PROBLEM:
From the records that follow, copy every line that contains the word "halted".
== DATA PROVIDED ==
/-- A task takes a fault on its thread (08 R174, R175): its context goes to a free save slot, or is held. -/
def takeFault (s : State) (t kind flags sel offset : Nat) : State :=
  match thrTask s t with
  | none => s
  | some id =>
    match taskSt s id with
    | none => s
    | some x =>
      let c := (thr s t).ctx
      let s := coreCnt (unstall s x.part) x.part (kind - 1)
      match freeSlot s (t / 16) with
      | some k =>
        let f : FaultRec := ⟨kind, flags, sel, offset, tai s⟩
        reportFault (saveCtx s t k (some f)) x c f (thrAgent t) (faultId false k)
      | none =>
        let f : FaultRec := ⟨kind, flags + 16, sel, offset, tai s⟩
        let s := updTask (coreCnt s x.part 6) id (fun y => { y with fault := some f })
        let s := updThr s t (fun y => { y with
          mode := .held, inWait := false, stepping := false, routine := none, ctx := y.ctx.landAll })
        reportFault s x c f (thrAgent t) (faultId true t)

/-- Make an asynchronous fault pending for the task on a thread. -/
def pendFault (s : State) (t kind tag : Nat) : State :=
  noteDeferral (updThr s t (fun x => { x with async := insertBy (·.1) (kind, tag) x.async })) t

/-- Make an asynchronous fault pending for the context at a place (08 R173, R174). -/
def pendFaultAt (s : State) (r : CtxRef) (kind tag : Nat) : State :=
  if r.saved then
    match slotSt s r.idx.toNat with
    | some x => putSlot s r.idx.toNat { x with async := insertBy (·.1) (kind, tag) x.async }
    | none => s
  else pendFault s r.idx.toNat kind tag

/-- FLAGS of an asynchronous fault: MICRO when a routine is in progress, and the tag of a completion fault. -/
def asyncFlags (c : Ctx) (tag : Nat) : Nat := b2n (bitOf c.pg.toNat 15) + 4 * tag

/-- Does a thread's cluster run no tasks: disabled, unassigned, or of a partition in reset. -/
def thrOff (s : State) (t : Nat) : Bool :=
  !thrLive s t || (match thrPart s t with
    | some p => inReset s p
    | none => true)

/-- Is a thread stopped by Bolt or a partition reset (16 R341). -/
def thrStopped (s : State) (t : Nat) : Bool :=
  thrOff s t || (match thrPart s t with
    | some p => inBolt s p
    | none => true)

/-- A pending asynchronous event is taken at the thread's next boundary: a debug halt first, then faults in ascending
kind (08 R174). Under BOUNDARY a routine ends first, under RESTART it is abandoned at its last commit (10 R216, R217). -/
def asyncTake (s : State) (t : Nat) : State :=
  let x := thr s t
  if x.halted || thrStopped s t || inBoundary s t then s
  else if x.haltReq then
    leaveWaiters (updThr (abandonRoutine s t) t (fun x => { x with
      halted := true, haltReq := false, why := 1, stepping := false, ctx := x.ctx.landAll })) t
  else if decide (x.mode ≠ .run) then s
  else match x.async with
    | [] => s
    | (kind, tag) :: rest =>
      let s := updThr s t (fun x => { x with async := rest })
      if (thrTask s t).isNone then s
      else
        let c := (thr s t).ctx
        takeFault (abandonRoutine s t) t kind (asyncFlags c tag) 0 0

/-- The save slot for a deferred task that goes to the fault list: of the core it left, else the lowest free one of its
partition's clusters. DESIGN CHOICE, log entry 55. -/
def partSlot (s : State) (x : TaskSt) : Option Nat :=
  ((x.agent / 128 :: (clustersOf s x.part).flatMap (fun c => (List.range 8).map (fun i => c * 8 + i))).findSome? (freeSlot s))

/-- The task record of a deferred task, dealt with the event `kind`, goes directly to the fault list (07 R147); `rest`
stays pending. Without a free slot in its partition it stays deferred. -/
def faultDeferred (s : State) (id : Nat) (x : TaskSt) (kind : Nat) (rest : List (Nat × Nat)) : State :=
  match partSlot s x with
  | none => s
  | some k =>
    let f : FaultRec := ⟨kind, 0, 0, 0, tai s⟩
    let c := dispatchCtx {} id x.recG x.entry x.tkw (x.recWin ++
      windowBody s (x.recG.getD 2 0).toNat (x.recG.getD 3 0).toNat)
    let s := putSlot s k { ctx := c, agent := x.agent, fault := some f, async := rest }
    let s := updTask s id (fun y => { y with loc := .slot k, fault := some f })
    let gone := fun (w : ReadyWhat) => match w with
      | .redispatch j _ => decide (j = id)
      | _ => false
    let s := { s with hlt := { s.hlt with
      ready := s.hlt.ready.filter (fun e => !gone e.what), delays := s.hlt.delays.filter (fun e => !gone e.what) } }
    reportFault (coreCnt s x.part (kind - 1)) x c f x.agent (faultId false k)

/-- The deadline kill of a ticket (07 R147). -/
def deadlineKill (s : State) (i : Nat) : State :=
  let t := ticket s i
  let kill := bitsOf (hltDom s t.dom) 30 23
  if !t.inUse || t.killed || t.complete || decide (kill = 0) || decide (tai s < t.deadline + 1000 * kill) then s
  else match t.task with
    | none => s
    | some id =>
      match taskSt s id with
      | none => s
      | some x =>
        let mark := fun s => setTicket s i { ticket s i with killed := true }
        match x.loc with
        | .thread th => if x.fault.isSome then s else mark (pendFault s th 4 0)
        | .slot k =>
          match slotSt s k with
          | none => s
          | some sv =>
            if sv.fault.isSome then s
            else
              let f : FaultRec := ⟨4, asyncFlags sv.ctx 0, 0, 0, tai s⟩
              let s := putSlot (mark s) k { sv with fault := some f }
              let s := updTask s id (fun y => { y with fault := some f })
              let s := { s with hlt := { s.hlt with ready := s.hlt.ready.filter (fun e => decide (e.what ≠ .saved k)) } }
              reportFault (coreCnt s x.part 3) x sv.ctx f sv.agent (faultId false k)
        | .deferred =>
          if (partSlot s x).isSome then faultDeferred (mark s) id x 4 [] else s

/-- DEFER takes effect: the task leaves the thread and waits on the delay list (07 R152); the thread goes on without a
task (DEDUCED, log entry 17). A fault that became pending for the task meanwhile takes it to the fault list (07 R147). -/
def deferNow (s : State) (t : Nat) (delay : Nat) : State :=
  match thrTask s t with
  | none => updThr s t (fun x => { x with mode := .run })
  | some id =>
    match taskSt s id with
    | none => updThr s t (fun x => { x with mode := .run })
    | some x =>
      let pend := (thr s t).async
      let s := updTask s id (fun x => { x with loc := .deferred, deferred := true, pend := pend })
      let s := updThr s t (fun y => { y with mode := .run, async := [], ctx := { y.ctx with task := none } })
      let s := schCnt (pushDelay s x.part (dueAt s delay) (.redispatch id true)) x.part 4
      match pend with
      | [] => s
      | (kind, _) :: rest =>
        if (partSlot s x).isSome then faultDeferred (updTask s id (fun x => { x with pend := [] })) id x kind rest else s

/-- Let a thread that waits for its helpers in GETWORK or DEFER go on, once they have completed. -/
def drainDone (s : State) (t : Nat) : State :=
  if tagsIdle (thr s t) then
    match (thr s t).mode with
    | .drainGetwork => getworkNow s t
    | .drainDefer _ d => deferNow s t d
    | _ => s
  else s

/-- GETWORK (07 Table 07-2): `mask` accepts priorities, 0 all of them. -/
def getworkOp (s : State) (t mask : Nat) : State :=
  drainDone (updThr s t (fun x => { x with mode := .drainGetwork, mask := BitVec.ofNat 16 mask })) t

/-- DEFER (07 Table 07-2). -/
def deferOp (s : State) (t p : Nat) (w : W36) (delay : Nat) : State :=
  match ticketCheck s p w with
  | .ok n =>
    if n.sub.isSome ∨ (ticket s n.idx).subs ≠ [] then hltCnt s p 7
    else drainDone (updThr s t (fun x => { x with mode := .drainDefer w delay })) t
  | c => refuseTicket s t p w c

/-- A faulted task of a partition, by FID: its place and its task (08 R176). -/
def faulted (s : State) (p fid : Nat) : Option (TaskLoc × Nat) :=
  let i := fid / 32 % 128 * 16 + fid % 16
  if 4096 ≤ fid then none
  else if bitOf fid 4 then
    match thrTask s i with
    | some id =>
      match taskSt s id with
      | some x => if (thr s i).mode = .held ∧ x.part = p ∧ x.fault.isSome then some (.thread i, id) else none
      | none => none
    | none => none
  else
    match slotSt s i with
    | some sv =>
      match sv.ctx.task with
      | some id =>
        match taskSt s id with
        | some x => if sv.fault.isSome ∧ x.part = p then some (.slot i, id) else none
        | none => none
      | none => none
    | none => none

/-- TASK_RESUME (08 R176, R177): a saved context joins the tail of its list, a held one goes on. -/
def taskResume (s : State) (loc : TaskLoc) (id : Nat) : State :=
  match taskSt s id with
  | none => s
  | some x =>
    let s := updTask s id (fun y => { y with fault := none })
    match loc with
    | .slot k =>
      match slotSt s k with
      | some sv => pushReady (putSlot s k { sv with fault := none }) x.part x.eprio (.saved k)
      | none => s
    | .thread t =>
      updThr (rebuildSeg s id ((thr s t).ctx.g 3)) t (fun y => { y with
        mode := .run, fetchStop := false, ctx := y.ctx.setG 1 (withLate (y.ctx.g 1) (taskPassed s x.tkw)) })
    | .deferred => s

/-- Discard the context of a faulted task: the slot empties, or the held thread returns to GETWORK (08 R176). -/
def discardCtx (s : State) (loc : TaskLoc) : State :=
  match loc with
  | .slot k => delSlot s k
  | .thread t => enterGetwork s t
  | .deferred => s

/-- TASK_RETRY (08 R176): the task is redispatched from its task record; its locks are orphaned, its G3 buffer kept. -/
def taskRetry (s : State) (loc : TaskLoc) (id : Nat) : State :=
  match taskSt s id with
  | none => s
  | some x =>
    let s := haspTaskEnd (discardCtx s loc) id false
    let s := releaseHold s id (some (x.recG.getD 2 0).toNat)
    let s := updTask s id (fun y => { y with
      loc := .deferred, fault := none, deferred := false, lockPend := none, armData := none, armSpace := none,
      lost := [], eprio := y.prio, pend := [] })
    pushReady s x.part x.prio (.redispatch id false)

/-- TASK_KILL (08 R176): an incomplete ticket is dropped, buffers freed, locks orphaned. -/
def taskKill (s : State) (loc : TaskLoc) (id : Nat) : State :=
  match taskSt s id with
  | none => s
  | some x =>
    let s := discardCtx s loc
    let s := match ticketNamed s x.tkw with
      | some n => dropTicketAll s n.idx
      | none => s
    endTask s id false

/-- Has a partition stalled (07 R156), the time apart. -/
def stallNow (s : State) (p : Nat) : Bool :=
  let ts := threadsOf s p
  let entOf := fun (e : DelayEnt) => decide (e.part = p)
  ts.all (fun t => let x := thr s t
    decide (x.mode = .getwork) || (decide (x.mode = .run) && x.inWait)) &&
  decide (0 < ticketsInUse s (some p)) &&
  ts.all (fun t => (thr s t).timer.isNone) && !s.hlt.delays.any entOf &&
  (s.hlt.ready.all (fun e => decide (e.part ≠ p))) &&
  decide (mget [] s.hlt.issueQ p = []) && decide (mget [] s.hlt.holdQ p = []) &&
  s.thr.tasks.all (fun kx => decide (kx.2.part ≠ p) || kx.2.fault.isNone) &&
  ts.all (fun t => tagsIdle (thr s t)) &&
  s.thr.slots.all (fun kx => match kx.2.ctx.task.bind (taskSt s) with
    | some y => decide (y.part ≠ p) || kx.2.ctx.tags.isEmpty
    | none => true)

end Sys2Proof.Machine
end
===
FINISHED EXERCISE:
  if x.halted || thrStopped s t || inBoundary s t then s
      halted := true, haltReq := false, why := 1, stepping := false, ctx := x.ctx.landAll })) t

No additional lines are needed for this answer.